Records excerpted from a collection
-- ==== Sys2Proof/Syntax.lean ====
section
/-! DEFINITION. The commands of the block: one constructor for each row of the opcode table. -/
namespace Sys2Proof

/-- The header of a Halyard command as it reaches its unit: the ring it came from (and so its tag, 04 R80),
CTAG and EPOCH (04 R89) and FLAGS.IRQ (04 R90). -/
structure Hdr where
  ring : Nat := 0
  ctag : Nat := 0
  irq : Bool := false
  epoch : Nat := 0
deriving DecidableEq, Repr

/-- A CAN frame or a LIN response (12 R298, R308): FMT (0 classical, 1 FD, 2 XL), identifier with bit 31 for extended,
data field, the 8 XL control bytes, BRS, ESI and the remote flag. -/
structure CanFrame where
  fmt : Nat := 0
  id : Nat := 0
  data : List Byte := []
  xl : List Byte := List.replicate 8 0
  brs : Bool := false
  esi : Bool := false
  rtr : Bool := false
deriving DecidableEq, Repr

/-- One ACF message of an AVTPDU (14 R362): type (0 ACF CAN, 1 ACF CAN Brief, 2 ACF LIN, 3 any other), bus ID, the frame it
carries, mtv and message_timestamp. -/
structure Acf where
  typ : Nat := 0
  bus : Nat := 0
  frame : CanFrame := {}
  mtv : Bool := false
  time : Nat := 0
deriving DecidableEq, Repr

/-- One setting that the payload of a boot configuration record spells (03 R67), with its unit: kind 0 a CAN controller record, 1 a CAN
controller's mode, 2 a LIN controller record, 3 a frame bridge route, 4 a wake-list entry, 5 a port record, 6 a scheduler entry to arm,
7 a CAN segment that stays asleep, 8 a transceiver state, 9 the LPDDR5 data rate in MT/s, 10 the frequency of an xSPI interface in 8D-8D-8D,
in 0.5 MHz. -/
structure BcrItem where
  kind : Nat := 0
  unit : Nat := 0
  data : List Byte := []
deriving DecidableEq, Repr
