/-- CAN and LIN controllers (12). -/
structure Can where
  /-- 12 controllers; 12 R297. Reset: as each controller. -/
  ctl : Tab Ctl := []
  /-- 2560 objects; 12 R306. Reset: as each object. -/
  obj : Tab CObj := []
  /-- up to 256; 12 R316. Reset: none. -/
  prot : List Prot := []
  /-- saved freshness counters by controller x 2^32 + identifier; 12 R317; 03 R78 tag 0 firmware data. Reset: none saved. -/
  saved : Tab (Nat × Nat) := []
  /-- 8 commanders; 12 R320. Reset: as each commander. -/
  lin : Tab Lin := []
deriving DecidableEq, Repr

/-- One frame bridge entry (14 R351, R365). -/
structure Route where
  /-- 48 bytes; 14 R351. Reset: 0. -/
  rcd : List Byte := zeros 48
  /-- 1 bit; 14 R365 FSTAT. Reset: 0. -/
  written : Bool := false
  /-- 16 bits; 04 R104. Reset: 0. -/
  epoch : Nat := 0
  /-- tokens x 4*10^8, one token per 10^9 ns; 14 R356 rate bucket. Reset: DESIGN CHOICE 0 (log 6). -/
  tokens : Nat := 0
  /-- cycles of the last refill; 14 R356. Reset: DESIGN CHOICE 0 (log 6). -/
  fillAt : Nat := 0
  /-- 32 bits; 14 R365 RFWD. Reset: 0. -/
  fwd : Nat := 0
  /-- 32 bits saturating; 14 R365 RDROP. Reset: 0. -/
  drop : Nat := 0
  /-- 8 bits; 14 R361 sequence_num. Reset: DESIGN CHOICE 0 (log 6). -/
  seq : Nat := 0
deriving DecidableEq, Repr

/-- A frame offered to the bridge (14 R355, R362). -/
structure InF where
  /-- CAN FMT, or 0 ACF CAN and 1 ACF LIN; 14 R351 SFMT. Reset: none held. -/
  fmt : Nat := 0
  /-- a frame; 14 R355. Reset: none held. -/
  frame : CanFrame := {}
  /-- 64 bits; 14 R356 source time. Reset: none held. -/
  time : Nat := 0
  /-- 5 bits; 14 R351 BUSID. Reset: none held. -/
  bus : Nat := 0
  /-- 16 bits; 14 R351 UID. Reset: none held. -/
  uid : Nat := 0
  /-- 12 bits; 14 R351 VIDPCP. Reset: none held. -/
  vid : Nat := 0
deriving DecidableEq, Repr

/-- The frame bridge (14). -/
structure Brg where
  /-- 4096 entries; 14 R351. Reset: as each entry. -/
  route : Tab Route := []
  /-- 21 ingress queues of 32; 14 R356. Reset: empty. -/
  inq : Tab (List InF) := []
  /-- 5 bits; 14 R356 queue looked up last. Reset: DESIGN CHOICE 20, so queue 0 is first (log 6). -/
  rr : Nat := 20
  /-- cycle of the last lookup; 14 R356. Reset: none. -/
  lookAt : Option Nat := none
  /-- 16 wake lists of up to 16 entries; 14 R363. Reset: empty. -/
  wake : Tab (List Nat) := []
  /-- 32 bits wrapping; 14 R365 FWD. Reset: 0. -/
  fwd : Nat := 0
  /-- 32 bits saturating: DROPRATE to ACFOVER by register offset / 4; 14 R365. Reset: 0. -/
  cnt : Tab Nat := []
  /-- frames handed to SP19 ingress, with the route owner's tag; 14 R361. Reset: none. -/
  eth : List (Nat × List Byte) := []
deriving DecidableEq, Repr

/-- The key store and attestation (19). -/
structure Key where
  /-- 1 bit; 19 R499 KSTAT.SCAN. Reset: 0. -/
  scan : Bool := false
  /-- 4 bits; 19 R480 state the store was last written in. Reset: DESIGN CHOICE 0, BLANK (log 6). -/
  lastLc : Nat := 0
  /-- 128 bits; 19 R484. Reset: 0. -/
  permit : Tab Bool := []
  /-- slots whose KEY_BAD was raised since the start; 19 R479. Reset: none. -/
  raised : List Nat := []
  /-- 1 bit; 19 R499 attestation key generated. Reset: 0. -/
  idKey : Bool := false
  /-- 32 bits saturating; 19 R499. Reset: 0. -/
  signCnt : Nat := 0
  /-- 32 bits saturating; 19 R499. Reset: 0. -/
  verCnt : Nat := 0
  /-- 32 bits saturating; 19 R499. Reset: 0. -/
  aeadFail : Nat := 0
  /-- 32 bits saturating; 19 R499. Reset: 0. -/
  badCnt : Nat := 0
deriving DecidableEq, Repr
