-- ==== Sys2Proof/Machine/Channels.lean ====
section
/-! DEFINITION. A load channel: its record, its Bunting, the report of a command's end to its origin, and the
transitions that need no admission (08 R183 to R202, 09 R214 to R236). -/
namespace Sys2Proof.Machine
open Sys2Proof

/-! ### Records and figures -/

/-- Class of a channel (08 R183): 0 heavy, 1 medium, 2 light. -/
def chClass (n : Nat) : Nat := if n % 20 < 4 then 0 else if n % 20 < 12 then 1 else 2

/-- P-die of a channel (01 R12). -/
def chDie (n : Nat) : Nat := n / 20

/-- Supply group of a channel (02 R39). -/
def chGroup (n : Nat) : Nat :=
  let k := n % 20
  let second := (decide (2 ≤ k) && decide (k < 4)) || (decide (8 ≤ k) && decide (k < 12)) || decide (16 ≤ k)
  2 * (n / 20) + b2n second

/-- Channel `n`. -/
def State.chan (s : State) (n : Nat) : Chan := look (fun _ => {}) s.lch.chan n

/-- Channel `n` changed. -/
def State.setChan (s : State) (n : Nat) (c : Chan) : State := { s with lch := { s.lch with chan := put s.lch.chan n c } }

/-- Bunting position `n`. -/
def State.bunt (s : State) (n : Nat) : BuntPos := look (fun _ => {}) s.lch.bunt n

/-- Bunting position `n` changed. -/
def State.setBunt (s : State) (n : Nat) (b : BuntPos) : State := { s with lch := { s.lch with bunt := put s.lch.bunt n b } }

/-- Supply group `g`. -/
def State.grp (s : State) (g : Nat) : Group := look (fun _ => {}) s.lch.grp g

/-- P-die `d`. -/
def State.pdie (s : State) (d : Nat) : Die := look (fun _ => {}) s.lch.pdie d

/-- P-die `d` changed. -/
def State.setPdie (s : State) (d : Nat) (x : Die) : State := { s with lch := { s.lch with pdie := put s.lch.pdie d x } }

/-- Supply group `g` changed. -/
def State.setGrp (s : State) (g : Nat) (x : Group) : State := { s with lch := { s.lch with grp := put s.lch.grp g x } }

/-- The channel is a member of a Bunting. -/
def State.bonded (s : State) (n : Nat) : Bool := decide ((s.chan n).bunt < 40)

/-- The channel whose state governs: the lowest member of the Bunting, or the channel itself (08 R199, R200). -/
def State.lead (s : State) (n : Nat) : Nat := if s.bonded n then (s.chan n).bunt else n

/-- The members that act as one (08 R199). Every member set of R198 is a run of consecutive channels. -/
def State.members (s : State) (n : Nat) : List Nat :=
  if s.bonded n then (List.range (s.bunt (s.lead n)).count).map (· + s.lead n) else [n]

/-- The epoch that commands to the channel carry (04 R106). -/
def State.chEpoch (s : State) (n : Nat) : Nat := if s.bonded n then (s.bunt (s.lead n)).epoch else (s.chan n).epoch

/-- Every member changed alike (08 R200). -/
def State.modCh (s : State) (n : Nat) (f : Chan → Chan) : State :=
  (s.members n).foldl (fun s m => s.setChan m (f (s.chan m))) s

/-- Code of a channel state (08 R188). -/
def ChState.code : ChState → Nat
  | .off => 0 | .admitWait => 1 | .turnOn => 2 | .on => 3 | .pwm => 4 | .turnOff => 5 | .retryWait => 6 | .latched => 7
  | .safeHold => 8 | .orphanHold => 9 | .undervolt => 10

/-- Code of a commanded action (08 R208 DUTY). -/
def Act.code : Act → Nat
  | .off => 0 | .on => 1 | .pwm => 2

/-- ILIM in force in mA: the class default for 0 (08 R185). -/
def ilim (n : Nat) (rcd : List Byte) : Nat :=
  let v := le rcd 2 2
  100 * (if v ≠ 0 then v else if chClass n = 0 then 400 else if chClass n = 1 then 150 else 30)
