/-- A held output of On whose output is off is turned on with a PRIORITY request; while the C-die is absent it is made
without admission (08 R191; 09 R233, R235, R237). The state stays the hold. In RETIRED the output stays off (03 R73). -/
def State.holdTurnOn (s : State) (n : Nat) : State :=
  let m := s.lead n
  if s.sys.lcCur = 5 then s
  else
    let s := s.modCh m fun c => { (c.rising m s.cyc).output true with held0 := false }
    if s.dieAbsent m then s else s.requestPrio { s.chanCost m 4 with prio := true } m 0

/-- A firmware operation asks for leave on budget 4 (07 R164); it starts at the grant. The interim ACCEPTED of 04 R98 has detail 0x02
where admission defers it, and 0x01 where it starts at once. -/
def State.requestOp (s : State) (h : Hdr) (typ amount : Nat) (cmd : Instr) (data : List Byte) : State :=
  let s := s.addOp { h := h, cmd := cmd, data := data, since := s.cyc }
  let e : AdmEnt := { typ := typ, bud := 4, amount := amount, dur := 0xFFFFFFFF, tag := h.ring, client := .op h }
  let s := s.request e 0 (fun s hd =>
      { s with hal := { s.hal with ops := updFirst (fun o => o.h.ring == h.ring && o.h.ctag == h.ctag) (fun o => { o with handle := hd }) s.hal.ops } })
    (fun s => (s.accepted h 0x02).inflightState h 5)
  match s.opOf h with
  | some o => if o.running then s.accepted h 0x01 else s
  | none => s

/-- An internal request on budget 4 with ORIGIN 4 and the default deadline (07 R164, R170). -/
def State.requestInternal (s : State) (typ amount tag : Nat) (c : Client) (take : State → Nat → State) : State :=
  s.request { typ := typ, bud := 4, amount := amount, dur := 0xFFFFFFFF, tag := tag, origin := 4, client := c } 0 take id

/-! ### The commands -/

/-- ADMIT.REQUEST (05 R126; 07 R164, R168 to R170). -/
def execAdmitRequest (h : Hdr) (typ budget amount duration deadline : Nat) (s : State) : Out :=
  hwCmd s (s.guarded h
    [noEpoch h, bp (decide (4 < budget)) 0x11, bp (decide (typ = 0 ∨ 8 < typ)) 0x12, bp (decide (duration = 0)) 0x12,
     bp (decide (10000000 < deadline)) 0x12]
    (s.request { typ := typ, bud := budget, amount := amount, charge := if budget < 4 then divR (amount * duration) 1000 else 0,
                 dur := duration, endCyc := 1, tag := h.ring, origin := 0, client := .req h } deadline (fun s _ => s)
      (fun s => (s.accepted h 0x02).inflightState h 5)))

/-- ADMIT.RELEASE (05 R126; 07 R166, R179): a live grant of the ring tag ends. No command releases a PRIORITY grant by handle, and 0xFFFF
names no entry. -/
def execAdmitRelease (h : Hdr) (grant : Nat) (s : State) : Out :=
  hwCmd s (s.guarded h [noEpoch h]
    (match s.handleIdx grant with
     | some i =>
       let e := s.admEnt i
       if e.st = 2 ∧ e.tag = h.ring ∧ !e.prio ∧ grant ≠ 0xFFFF then
         let s := match e.client with
           | .chan n => s.endGrant n
           | _ => s.freeEntry i
         (s.ok h).settle
       else s.fail h .badState 0x10
     | none => s.fail h .badState 0x10))

/-- The queued requests of a budget that can no longer ever fit end with REFUSED 0x05 (07 R178). -/
def State.purge (s : State) (k : Nat) : State :=
  let l := (s.adm.tab.filter fun p => p.2.st == 1 && p.2.bud == k && s.neverReason p.2 != 0).map (·.1)
  l.foldl (fun s i => let c := (s.admEnt i).client; (s.freeEntry i).denied c .refused 0x05) s

/-- ADMIT.BUDGET (05 R126; 07 R162, R178). -/
def execAdmitBudget (h : Hdr) (budget limit charge reserve : Nat) (s : State) : Out :=
  let lo := if budget < 4 then 1000 else 100
  let hi := if budget < 4 then 400000 else 30000
  fwCmd h s (s.guarded h
    [noEpoch h, bp (decide (4 < budget)) 0x11, den (decide (h.ring ≠ 0)) 0x02,
     bp (decide (limit < lo ∨ hi < limit)) 0x12,
     bp (decide (budget < 4 ∧ (charge < 1000 ∨ 2000000 < charge ∨ limit < reserve))) 0x12,
     bp (decide (budget = 4 ∧ (charge ≠ 0 ∨ reserve ≠ 0))) 0x13]
    (let b := s.budget budget
     let top := (charge : Int) * 10000
     let s := s.setBudget budget { b with limit := limit, cap := charge, reserve := reserve, level := if top < b.level then top else b.level }
     (s.purge budget).ok h))

/-- ADMIT.WINDOW (05 R126; 07 R176, R178). -/
def execAdmitWindow (h : Hdr) (enable frame phase length start : Nat) (s : State) : Out :=
  fwCmd h s (s.guarded h
    [noEpoch h, den (decide (h.ring ≠ 0)) 0x02, bp (decide (1 < enable)) 0x12,
     bp (decide (enable = 1 ∧ (frame < 1000 ∨ 1000000 < frame ∨ length < 100))) 0x12,
     bp (decide (enable = 1 ∧ frame < phase + length)) 0x14]
    (let a := s.adm
     let a := if enable = 1 then { a with winEn := true, frame := frame, phase := phase, length := length, start := start }
              else { a with winEn := false }
     let s := { s with adm := a }
     (((([0, 1, 2, 3] : List Nat).foldl (fun s k => s.purge k) s)).ok h)))

/-- ADMIT_REFILL (07 R163, R173): every 10 us each VB bucket rises by CAP / 10 000 up to CAP, and the queues are
evaluated. -/
def execAdmitRefill (s : State) : Out :=
  .next (if s.live ∧ s.adm.refillAt + usCyc 10 ≤ s.cyc then
    let s := { s with adm := { s.adm with refillAt := s.cyc } }
    let s := ([0, 1, 2, 3] : List Nat).foldl (fun s k =>
      let b := s.budget k
      let up := b.level + (b.cap : Int)
      let top := (b.cap : Int) * 10000
      s.setBudget k { b with level := if top < up then top else up }) s
    ([0, 1, 2, 3, 4] : List Nat).foldl (fun s k => s.evaluate k) s
  else s)

/-- ADMIT_GRANT_END (07 R166, R173): the DURATION of the grant in entry `i` has passed; `i` from 256 on counts the
PRIORITY grants outside the table. -/
def execAdmitGrantEnd (i : Nat) (s : State) : Out :=
  .next (if i < 256 then
      let e := s.admEnt i
      if e.st = 2 ∧ e.endCyc ≠ 0 ∧ e.endCyc ≤ s.cyc then
        (match e.client with
         | .chan n => s.endGrant n
         | _ => s.freeEntry i).settle
      else s
    else match s.adm.outside[i - 256]? with
      | some p => if p.endCyc ≤ s.cyc then (s.endGrant p.ch).settle else s
      | none => s)

/-- ADMIT_WINDOW_OPEN (07 R173, R176): the window is open, and the VB queues are evaluated. -/
def execAdmitWindowOpen (s : State) : Out :=
  .next (if s.live ∧ s.winOpen then ([0, 1, 2, 3] : List Nat).foldl (fun s k => s.evaluate k) s else s)

/-- ADMIT_DEADLINE (07 R168, R170): the deadline of the queued request in entry `i` has passed; it ends with DEFERRED
and its last reason. -/
def execAdmitDeadline (i : Nat) (s : State) : Out :=
  unitEvent (decide (i < 256))
    (let e := s.admEnt i
     if e.st = 1 ∧ e.trig.isNone ∧ e.deadCyc ≤ s.cyc then (s.freeEntry i).denied e.client .deferred e.reason else s)

/-- ADMIT_HOLD (07 R175): the oldest queued request of budget `k` has waited 2 ms and holds the budget. -/
def execAdmitHold (k : Nat) (s : State) : Out :=
  unitEvent (decide (k ≤ 4))
    (let t := s.takeHold k
     if (t.budget k).hold = (s.budget k).hold then s else t.reasons k)

end Sys2Proof.Machine
end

Exercise description.
From the entries above, extract only the lines running from the one containing "let top := (charge : Int) * 10000" through the one containing "[noEpoch h, den", inclusive.

Written reply.
     let top := (charge : Int) * 10000
     let s := s.setBudget budget { b with limit := limit, cap := charge, reserve := reserve, level := if top < b.level then top else b.level }
     (s.purge budget).ok h))

/-- ADMIT.WINDOW (05 R126; 07 R176, R178). -/
def execAdmitWindow (h : Hdr) (enable frame phase length start : Nat) (s : State) : Out :=
  fwCmd h s (s.guarded h
    [noEpoch h, den (decide (h.ring ≠ 0)) 0x02, bp (decide (1 < enable)) 0x12,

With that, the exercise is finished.